Tão bom de prosa como de escrita, ele fala sobre seu método de análise
literária, dos livros de que gosta, da sua infância, do começo da sua
militância, da televisão, do MST, da sua crença profunda no socialismo
como uma doutrina triunfante. “O que se pensa que é a face humana do
capitalismo é o que o socialismo arrancou dele”, afirma.
Brasil de Fato – Nos seus textos é perceptível a intenção de ser
entendido. Apesar de muito erudito, sua escrita é simples. Por que
esse esforço de ser sempre claro?
Antonio Candido –
Acho que a clareza é um respeito pelo próximo, um respeito pelo
leitor.
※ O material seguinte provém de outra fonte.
theorem writeMsix_carries (off : Nat) (w : Word) (s : State) : Carries s (writeMsix off w s) := by
  unfold writeMsix
  dsimp only
  split
  · exact .refl s
  split
  · exact Carries.trans (by exact ⟨rfl, id, id⟩) (sendMsi_carries ..)
  · exact ⟨rfl, id, id⟩

theorem writeWardenWords_carries (p : Party) (off : Nat) (f : SideRegs → SideRegs) (s : State) :
    Carries s (writeWardenWords p off f s) := by
  unfold writeWardenWords
  split
  · exact ⟨rfl, id, id⟩
  · exact violation_carries ..

theorem writeWarden_carries (p : Party) (off : Nat) (w : Word) (s : State) : Carries s (writeWarden p off w s) := by
  unfold writeWarden
  split
  · exact .refl s
  split
  · exact writeWardenWords_carries ..
  split
  · exact writeWardenWords_carries ..
  split
  · split
    · exact goOn_carries (execConfirm_carried ..)
    · exact goOn_carries (execReject_carried ..)
    · exact goOn_carries (execProvision_carried ..)
    · exact asWarden_carries p .refl s
  split
  · exact ⟨rfl, id, id⟩
  split
  · exact ⟨rfl, id, id⟩
  split
  · exact goOn_carries (execDateHintWrite_carried ..)
  · exact .refl s

theorem regWrite_carries (a : RegWrite) (s : State) : Carries s (regWrite a s) := by
  unfold regWrite
  split
  · split
    · exact accessError_carries ..
    split
    · exact writeBar0_carries ..
    split
    · exact whenDo_carries (writeBell_carries _ _)
    split
    · exact whenDo_carries (writeMsix_carries _ _)
    · exact .refl s
  · split
    · exact accessError_carries ..
    · exact writeWarden_carries ..
  · exact .whenDo _ (sideAssign_carries a.frame s) (writeWarden_carries _ _ _)

theorem execRegisterWrite_carried (a s) : Carried s (execRegisterWrite a s) := .of (regWrite_carries a s)

end Sys2Proof.Proofs
end

section
/-! PROOFS. The machine: every command carries, so the queue is the fetch's alone and every step keeps the canonical forms; the tick of an
empty queue; the reset state. -/

namespace Sys2Proof.Proofs

open Sys2Proof Sys2Proof.Machine Sys2Proof.Safety Sys2Proof.Laws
Sempre achei, eu e alguns colegas, que, quando se trata de
ciências humanas, apesar de serem chamadas de ciências, são ligadas à
nossa humanidade, de maneira que não deve haver jargão científico.
Posso dizer o que tenho para dizer nas humanidades com a linguagem
comum. Já no estudo das ciências humanas eu preconizava isso. Qualquer
atividade que não seja estritamente técnica, acho que a clareza é
necessária inclusive para pode divulgar a mensagem, a mensagem deixar
de ser um privilégio e se tornar um bem comum.
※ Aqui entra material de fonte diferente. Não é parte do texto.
/-- An accumulator entry (spec/03 R57, R66): an FP32 value, or an integer in integer mode, and the special state with
the first NaN met. -/
inductive Acc where
  | fin (v : Val)
  | inf (neg : Bool)
  | nan (v : Val)
  | int (i : Int)
  /-- A zero that the last fold flushed in fast mode: bin 1 at output. -/
  | flushed (neg : Bool)
  deriving DecidableEq, Repr

/-- What a completed tile of a fused ELEM leaves for its whole rows and columns (spec/04 R93, R99): the tile, the largest
exponents of its scaled outputs, and the tapped lanes by tile row, channel and column, each as format and code. -/
structure FusedTile where
  tile : Nat
  amax0 : Option Int := none
  amax1 : Option Int := none
  taps : List (List (List (Nat × Nat))) := []
  deriving DecidableEq, Repr

/-- The work of an op that spans commands. -/
inductive Work where
  | none
  /-- A GEMM: tiles not yet complete, the largest output exponent (spec/03 R69), the fused ELEM's op (R93), and the
  planner's counts of late fetches, presented and skipped k-slots and dropped prefetches (spec/05 R115). -/
  | gemm (tiles : Nat) (amax : Option Int) (fused : Option Nat) (late present skip waste : Nat)
  /-- An ELEM fused to this GEMM's op: what its completed tiles have left (spec/04 R93). -/
  | fused (gemm : Nat) (tiles : List FusedTile)
  /-- A list-form collective (spec/06 R156): the local contributions are sent; with `marked` the end markers too. -/
  | exchange (marked : Bool)
  /-- REDUCE_GRAD: elements quantised so far (spec/09 R234, R248). -/
  | reduce (done : Nat)
  /-- EMB_GRAD once its contributions are out (spec/07 R184): end markers sent, tiles given to its tile group, folded as owner;
  a row read failed, and a batch disagreed with the op. -/
  | embGrad (marked : Bool) (given : Nat) (folded failed wrong : Bool)
  /-- UPDATE or PARAM_PUBLISH: its work is done, slices sent so far. -/
  | slices (done : Nat)
  /-- STEP_COMMIT between its rounds (spec/08 R218): voters and FLIP_DELAY as at acceptance; when its rounds were cast; the
  gate's result; the flip tick; cause bits. -/
  | step (voters : List Nat) (delay : Nat) (gateCast commitCast : Option Nat) (gateGood : Option Bool) (flip : Option Nat)
      (causes : Nat)
  /-- CKPT_PUSH: the stage reached, the target's slot, STEP, and the image's range table and data (spec/15 R383). -/
  | ckpt (stage slot step : Nat) (data : List Byte)
  /-- ASSUME_ID awaits these links (spec/15 R385). -/
  | links (ls : List Nat)
  deriving DecidableEq, Repr

/-- One op in flight (spec/13 R337). -/
structure Op where
  id : Nat
  ring : Nat
  hdr : Hdr
  body : OpBody
  evq : Nat
  /-- Telemetry step (spec/10 R254); none for an op refused at acceptance (spec/13 R444). -/
  step : Option Nat := none
  mode : NumMode := {}
  seed : Nat := 0
  /-- Ownership bank in use, where the op resolves nodes (spec/06 R135). -/
  bank : Option Nat := none
  /-- Pin epoch of a view-reading op (spec/08 R203). -/
  epoch : Option Nat := none
  /-- Table pinned: ID, VERSION, DESC_ADDR (spec/07 R171). -/
  table : Option (Nat × Nat × Nat) := none
  /-- Parameter version pinned, low 32 bits of its step (spec/01 R22). -/
  pver : Nat := 0
  /-- Host window base in force at acceptance (spec/11 R291). -/
  hwin : Option Nat := none
  /-- The comparator that serves a TIMER (spec/16 R408). -/
  cmp : Option Nat := none
  /-- Plan entry, where the op plans (spec/05 R115, R121). -/
  plan : Option Nat := none
  /-- Belfries that its TURRET_MASK named at acceptance (spec/15 Table 15.5). -/
  crew : List Nat := []
  /-- SR_ROW_LOG2 in force at acceptance (spec/02 R47). -/
  srRowLog2 : Nat := 12
  phase : Phase := .waiting
  /-- Its completion has taken effect; its record may still be held (spec/13 R351). -/
  completed : Bool := false
  /-- Accepted for the other rules (spec/13 R444). -/
  accepted : Bool := true
  /-- The group elements it contributes to in its step: handle, step, first element, count (spec/09 R229, R232). -/
  gives : Option (Nat × Nat × Nat × Nat) := none
  deps : List Nat := []
  /-- The producer this op consumes (spec/13 R335). -/
  consumes : Option Nat := none
  /-- Machine times of its acceptance, its start and its completion, and the completion's number. -/
  taken : Nat := 0
  start : Nat := 0
  ended : Nat := 0
  doneNo : Nat := 0
  tally : Tally := {}
  c0 : Nat := 0
  c1 : Nat := 0
  c2 : Nat := 0
  c3 : Nat := 0
  aux : Nat := 0
  detail : Nat := 0
  reqs : List Req := []
  /-- What the bytes it has written in place were before, for a write that fails (spec/11 R287). -/
  before : List (Nat × Byte) := []
  /-- Host-window bytes that have arrived, by device offset. -/
  hostBuf : List (Nat × Byte) := []
  /-- Remote rows that have arrived: their batch's number, request, reply. -/
  rowBuf : List (Nat × RowReq × RowReply) := []
  /-- Replicas it reads: row number and bytes (spec/07 R175, R176). -/
  held : List (Nat × List Byte) := []
  work : Work := .none
  /-- Parts of its work whose bursts have been asked for, and those of them that wait (spec/14 R358). -/
  asked : Nat := 0
  owed : List Burst := []
  deriving DecidableEq, Repr

/-- A pin epoch of a ring (spec/08 R203): the slot of every slice it pins. -/
structure Epoch where
  id : Nat
  ring : Nat
  isOpen : Bool
  /-- The step committed when it opened, low 32 bits. -/
  ver : Nat := 0
  slots : List Nat
  deriving DecidableEq, Repr

/-- A submission ring (spec/13 R325 to R329). -/
structure Ring where
  fetched : Nat := 0
  /-- TAIL as last read. -/
  tail : Nat := 0
  stopped : Bool := false
  /-- Fetched and handed on, not yet given to the op commands. -/
  fetchedDescs : List Desc := []
  /-- Waiting before acceptance (spec/13 R333). -/
  held : List Desc := []
  /-- When its TXN_BEGIN began to wait for a free group (spec/13 R344). -/
  since : Option Nat := none
  /-- Host-window bytes of the records that the next of them name, by device offset, and whether a read of them has failed
  (spec/11 R291). -/
  recBuf : List (Nat × Byte) := []
  recFailed : Bool := false
  deriving DecidableEq, Repr

/-- An event queue (spec/13 R347 to R352). -/
structure EvQueue where
  written : Nat := 0
  /-- EQ_HEAD as last read. -/
  head : Nat := 0
  lost : Bool := false
  /-- Records pending for moderation, and the time of the oldest. -/
  pend : Nat := 0
  since : Nat := 0
  deriving DecidableEq, Repr

/-- An outstanding host-window read of the checkpoint, wait or engine kind: tag, op id and device offset. -/
structure HostRead where
  tag : Nat
  op : Nat
  a : Nat
  /-- The ring whose next descriptor names a record there; none for a read of an op. -/
  ring : Option Nat := none
  deriving DecidableEq, Repr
O seu método de análise da literatura parte da cultura para a
realidade social e volta para a cultura e para o texto. Como o senhor
explicaria esse método?
Uma coisa que sempre me preocupou muito é que os teóricos da
literatura dizem: é preciso fazer isso, mas não fazem. Tenho muita
influência marxista – não me considero marxista – mas tenho muita
influência marxista na minha formação e também muita influência da
chamada escola sociológica francesa, que geralmente era formada por
socialistas. Parti do seguinte princípio: quero aproveitar meu
conhecimento sociológico para ver como isso poderia contribuir para
conhecer o íntimo de uma obra literária. No começo eu era um pouco
sectário, politizava um pouco demais minha atividade. Depois entrei em
contato com um movimento literário norte-americano, a nova crítica,
conhecido como new criticism. E aí foi um ovo de colombo: a obra de
arte pode depender do que for, da personalidade do autor, da classe
social dele, da situação econômica, do momento histórico, mas quando
ela é realizada, ela é ela. Ela tem sua própria individualidade. Então
a primeira coisa que é preciso fazer é estudar a própria obra. Isso
ficou na minha cabeça. Mas eu também não queria abrir mão, dada a
minha formação, do social. Importante então é o seguinte: reconhecer
que a obra é autônoma, mas que foi formada por coisas que vieram de
fora dela, por influências da sociedade, da ideologia do tempo, do
autor. Não é dizer: a sociedade é assim, portanto a obra é assim. O
importante é: quais são os elementos da realidade social que se
transformaram em estrutura estética. Me dediquei muito a isso, tenho
um livro chamado “Literatura e sociedade” que analisa isso. Fiz um
esforço grande para respeitar a realidade estética da obra e sua
ligação com a realidade. Há certas obras em que não faz sentido
pesquisar o vínculo social porque ela é pura estrutura verbal. Há
outras em que o social é tão presente – como “O cortiço” [de Aluísio
Azevedo] – que é impossível analisar a obra sem a carga social. Depois
de mais maduro minha conclusão foi muito óbvia: o crítico tem que
proceder conforme a natureza de cada obra que ele analisa. Há obras
que pedem um método psicológico, eu uso; outras pedem estudo do
vocabulário, a classe social do autor; uso. Talvez eu seja aquilo que
os marxistas xingam muito que é ser eclético. Talvez eu seja um pouco
eclético, confesso. Isso me permite tratar de um número muito variado
de obras.
Teria um tipo de abordagem estética que seria melhor?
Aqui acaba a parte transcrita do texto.